1. Business.The Independent Contractor is engaged in the independent business and occupation of managing professional models. The Independent Contractor acknowledges and agrees that it/he/she has complied with, is not currently in violation of, and that he/she/it shall continue to comply with all federal, state and local laws, rules and ordinances regarding business permits, licenses, orders, approvals, concessions, and franchises of any kind that are required of the Independent Contractor by any federal, state or local governmental or regulatory body, in order to carry out the business of the Independent Contractor and to perform the tasks set forth herein during the term of this Agreement.
  2. Services. The Independent Contractor agrees to provide the following services under this Agreement:
    1. Work to connect models/talent from Company with clients
    2. Work to connect Clients with models/talent from Company
    3. Work to find and sign to Company new models/talent
    4. Work to find and sign to Company new clients
    5. Promote and incorporate into daily activities and interactions the role of model manager with Company
    6. Such other services as requested by Company from time to time
  3. Independent ContractorThe Independent Contractor acknowledges and agrees that he/she/it is and Independent Contractor and neither an agent, employee, partner or joint venturer of the Company, nor an owner of the Company. The Independent Contractor warrants that he/she/it will perform the services set forth in this Agreement consistent with the Company's Policy for Independent Contractors. Further, Independent Contractor warrants he/she/it will provide the services set forth in this Agreement in accordance with ethical and reputable business practices and that the Independent Contractor has the requisite expertise, ability, and skill to render the services required by this Agreement.

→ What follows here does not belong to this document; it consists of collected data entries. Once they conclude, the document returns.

-- ==== Sys2Proof/Machine/Job.lean ====
section
/-! DEFINITION. Chapter 15 R469, R501: the job state's commands and the reset commands. -/

namespace Sys2Proof.Machine

/-- JOB_CMD's status: 0x17 for a start in breath-hold (16 R516), 0x18 where no row of Table 15-3 accepts it. -/
def State.jobStatus (s : State) (v : Nat) : Nat :=
  match v, s.obj .moduleState with
  | 1, 1 => if s.holding then 0x17 else 0
  | 2, 2 => 0
  | 3, 4 => 0
  | _, _ => 0x18

/-- CTX_SPLIT_DEFAULT into every CCB; at its default no core that stands at reset changes. -/
def State.splitAll (s : State) : State :=
  let v := BitVec.ofNat 64 (s.obj .ctxSplitDefault)
  if s.obj .ctxSplitDefault = 0x10100804 then s.cores.foldl (fun (t : State) e => ctxSplitWrite e.1 v t) s
  else (List.range 12288).foldl (fun (t : State) k => ctxSplitWrite k v t) s

/-- A job begins: Running; the last job's census is past (9 R299), and bells take entries again (19 R587). -/
def State.jobStart (s : State) : State :=
  let s := s.splitAll
  let s := ((s.setObj .moduleState 2).setObj .jobStartTime s.gtc).setObj .censusState 0
  let s := (s.setObj .censusId 0).setObj .censusCycles 0
  let s := { s with census := Census.zero }
  (List.range 48).foldl (fun (t : State) n => t.updBell n (fun b => { b with stopped := false })) s

/-- Stopping: Halt to every Running or Waiting context. -/
def State.jobStop (s : State) : State := (s.setObj .moduleState 3).haltAll

def State.jobClear (s : State) : State := s.setObj .moduleState 1

/-- JOB_START: JOB_CMD 1. -/
def execJobStart (s : State) : Out := if s.jobStatus 1 = 0 then .next s.jobStart else .next s

/-- JOB_STOP: JOB_CMD 2. -/
def execJobStop (s : State) : Out := if s.jobStatus 2 = 0 then .next s.jobStop else .next s

/-- A context that is neither Running nor Waiting. -/
def Ctx.quiet (c : Ctx) : Bool := c.st == .halted || c.st == .stopped

/-- JOB_STOPPING_DONE: every context is Halted or Stopped. -/
def execJobStoppingDone (s : State) : Out :=
  if s.obj .moduleState = 3 ∧ s.cores.all (fun e => e.2.c0.quiet && e.2.c1.quiet) = true then .next (s.setObj .moduleState 1)
  else .next s

/-- JOB_CLEAR: JOB_CMD 3. -/
def execJobClear (s : State) : Out := if s.jobStatus 3 = 0 then .next s.jobClear else .next s

/-- RESET_CMD's status: 0x17 while Starting or while one is due; a removed module refuses a warm start (19 R588). In
recovery mode a cold start is served (20 R624). -/
def State.resetStatus (s : State) (v : Nat) : Nat :=
  if v ≠ 1 ∧ v ≠ 2 then 0x15
  else if s.boot.due.isSome then 0x17
  else if s.obj .recovery = 1 then (if v = 2 then 0 else 0x17)
  else if s.obj .moduleState = 0 then 0x17
  else if s.obj .moduleState = 5 ∧ v = 1 then 0x18
  else 0

def State.resetCmd (s : State) (v : Nat) : State :=
  if s.resetStatus v = 0 then { s with boot := { s.boot with due := some v } } else s

/-- RESET_WARM_START: RESET_CMD 1 is answered; the start that is due begins with WARM_START. -/
def execResetWarmStart (s : State) : Out := .next (s.resetCmd 1)

/-- RESET_COLD_START: RESET_CMD 2 is answered; the start that is due begins with COLD_START. -/
def execResetColdStart (s : State) : Out := .next (s.resetCmd 2)

end Sys2Proof.Machine
end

  4. Conflicts. Nothing in this Agreement is intended to preclude the Independent Contractor from performing services for other entities and individuals. However, the Independent Contractor agrees not to engage in any activity that conflicts with the Company's business interests or reputation or interferes with the independent exercise of the Independent Contractor's judgment in the best interests of the Company.
  5. Assistants. The Independent Contractor may not utilize assistants or other employees working for the Independent Contractor to perform any portion of the services contemplated by this Agreement unless specifically authorized in writing by Company.
  6. Remuneration.The Company shall pay to Independent Contractor, on a "paid when paid basis," 33% of the final invoiced total agency fee for each unique sales lead for which Independent Contractor was the original procuring party and which results in Company receiving an agency fee from the client/customer no later than 60 days of the last date of service provided by/to the client/customer relating to such invoice. Payment may be delayed if material assets are not returned to the Company as set forth in this agreement.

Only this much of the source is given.